IARC Sci Publ, 1978;(24 Pt 2):991-7.

Miller RL, Iltis JP, Rapp F

PMID: 221418

Abstract
The thymidine analogue, 1-beta-arabinofuranosylthymine (ara-T), has previously been found to selectively inhibit herpes simplex virus (HSV) replication. At a relatively non-toxic concentration (50 microgram/ml), ara-T reduced HSV yields by a factor of 10,000-100,000. Ara-T was also effective in inhibiting the replication of variecella-zoster virus (VZV) in vitro in human embryo fibroblasts, completely preventing VZV-specific cytopathic effects (CPE).
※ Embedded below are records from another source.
/-! ### R232 and R233 -/

/-- What a placement change changes, the address of the copies apart. -/
def Layer.core (l : Layer) : (Nat × Nat × Nat × Nat) × List TileEntry :=
  ((l.shape, l.chainLen, l.inputs, l.outputs), sortBy (fun a b => a.tile ≤ b.tile) l.tiles)
def sameCore (a b : Option Layer) : Bool := a.map Layer.core == b.map Layer.core
def samePlacement (a b : Option Layer) : Bool := sameCore a b && a.map (·.copyAddr) == b.map (·.copyAddr)

/-- Numbers of the layers of either map. -/
def layerNums (a b : List Layer) : List Nat :=
  let xs := a.map (·.num)
  xs ++ (b.map (·.num)).filter fun n => !xs.contains n

/-- The first field whose change makes the placement change (R444). -/
def busyOff (m : MapImage) (img : List MapLayer) (old : List Layer) (changed : List Nat) : Nat :=
  match img.find? fun e => changed.contains e.l.num with
  | none => 0
  | some e =>
    let o := e.r.off
    match findLayer old e.l.num with
    | none => o + 8
    | some k =>
      if k.shape != e.l.shape || k.chainLen != e.l.chainLen then o + 8
      else if k.inputs != e.l.inputs then o + 20
      else if k.outputs != e.l.outputs then o + 24
      else if sameCore (some k) (some e.l) then o + 56
      else m.entryOff e.r.first

/-- A tile keeps its place: same layer, chain, position and WIDTHS (R233). -/
def keepsPlace (old : List Layer) (l : Layer) (e : TileEntry) : Bool :=
  match findEntry old e.tile with
  | some (k, _, f) => k.num == l.num && f.chain == e.chain && f.pos == e.pos && f.widths == e.widths
  | none => false

/-- Moves of copies for the tiles that keep their place: from, to, bytes. -/
def copyMoves (old new : List Layer) : List (Nat × Nat × Nat) :=
  new.flatMap fun l => l.tiles.zipIdx.flatMap fun (e, i) =>
    if !keepsPlace old l e then []
    else match findEntry old e.tile with
      | none => []
      | some (k, j, _) =>
        let n := 2 * 1024 * (runsOf e.widths).length
        [(k.narrowAddr j, l.narrowAddr i, copyBytes)] ++
          if k.measured && l.measured then [(k.measuredAddr j 0 0, l.measuredAddr i 0 0, n)] else []

/-- The bytes listed in a range, at another place. -/
def cellsMoved (m : List Host.Cell) (src dst n : Nat) : List (Nat × Byte) :=
  (m.filter fun c => src ≤ c.1 && c.1 < src + n).map fun c => (c.1 - src + dst, c.2)

/-- Moves ranges of memory, all read before any is written. -/
def moveMem (m : List Host.Cell) (ms : List (Nat × Nat × Nat)) : List Host.Cell :=
  let ms := ms.filter fun e => e.1 != e.2.1
  let cs := ms.flatMap fun e => cellsMoved m e.1 e.2.1 e.2.2
  cs.foldl (fun t c => memSet t c.1 c.2) (ms.foldl (fun t e => memZero t e.2.1 e.2.2) m)

/-- Moves ranges of device memory; whole road blocks are written, so that they lose their poison (R399). -/
def State.moveMem (s : State) (ms : List (Nat × Nat × Nat)) : State :=
  let ms := ms.filter fun e => e.1 != e.2.1
  let out := fun (a : Nat) => ms.all fun e => a < e.2.1 || e.2.1 + e.2.2 ≤ a
  { s with
    mem := Machine.moveMem s.mem ms
    raw := s.raw.filter fun c => out c.1
    poison := s.poison.filter fun e => out (e.1 * 256) }

/-- The status with which moves of copies fail (R399, R405). -/
def State.moveFault (s : State) (ms : List (Nat × Nat × Nat)) : Option (Nat × Nat × Nat) :=
  (ms.filter fun e => e.1 != e.2.1).findSome? fun e =>
    ((s.memStatus false e.1 e.2.2).orElse fun _ => s.memStatus true e.2.1 e.2.2).map fun st => (st, e.1, e.2.2)

/-- The nibbles of idle columns in the narrow copy at `a` become 0 (R53, R162). -/
def State.clearIdle (s : State) (a widths : Nat) : State :=
  let rs := runsOf widths
  let keep := fun (b : Nat) => (if (runAt rs (2 * b)).isSome then 15 else 0) + (if (runAt rs (2 * b + 1)).isSome then 240 else 0)
  let cells := s.mem.filter fun c => a ≤ c.1 && c.1 < a + copyBytes
  { s with mem := cells.foldl (fun m c => memSet m c.1 (c.2 &&& BitVec.ofNat 8 (keep ((c.1 - a) % 512)))) s.mem }

/-- Entries of the deferral list for a tile are discarded (R252). -/
def State.dropDeferred (s : State) (p t : Nat) : State :=
  let os := s.deferList p
  let left := os.filter fun o => bits o 0 19 != t
  if left.length = os.length then s else s.setDeferList p left

/-- A tile that the map placed and no longer places: OFF, or RETIRED with its reserve free again (R72, R210, R233). -/
def State.unplace (s : State) (p t : Nat) : State :=
  (((s.releaseReserve t).modTile t Tile.off).dropRequests t).dropDeferred p t

/-- What the former place asked of the tile is dropped: orders, writes, a refresh, and a scan, which is made anew (log entry 60). -/
def Tile.newPlace (t : Tile) : Tile :=
  { t with
    st := if t.st == .program || t.st == .probe then .idle else t.st
    probeReq := t.probeReq || t.st == .probe
    slots := []
    orders := []
    jobs := []
    work := []
    refresh := false
    scanning := false
    scanToll := 0
    batchToll := 0
    inexact := []
    known := []
    wasBypassed := false
    rewritten := [] }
Ara-T reduced the cell-free virus and plaque-forming cell (PFC) yields of VZV as well as of the simian varicella-like virus, Delta herpesvirus. In contrast to HSV and VZV, cytomegalovirus (CMV) replication was relatively resistant to ara-T. Neither CPE nor the incorporation of 3H-thymidine into acid-insoluble material in CMV-infected cells was markedly affected. Interpretation of these results with regard to virus-induced deoxypyrimidine kinase is discussed.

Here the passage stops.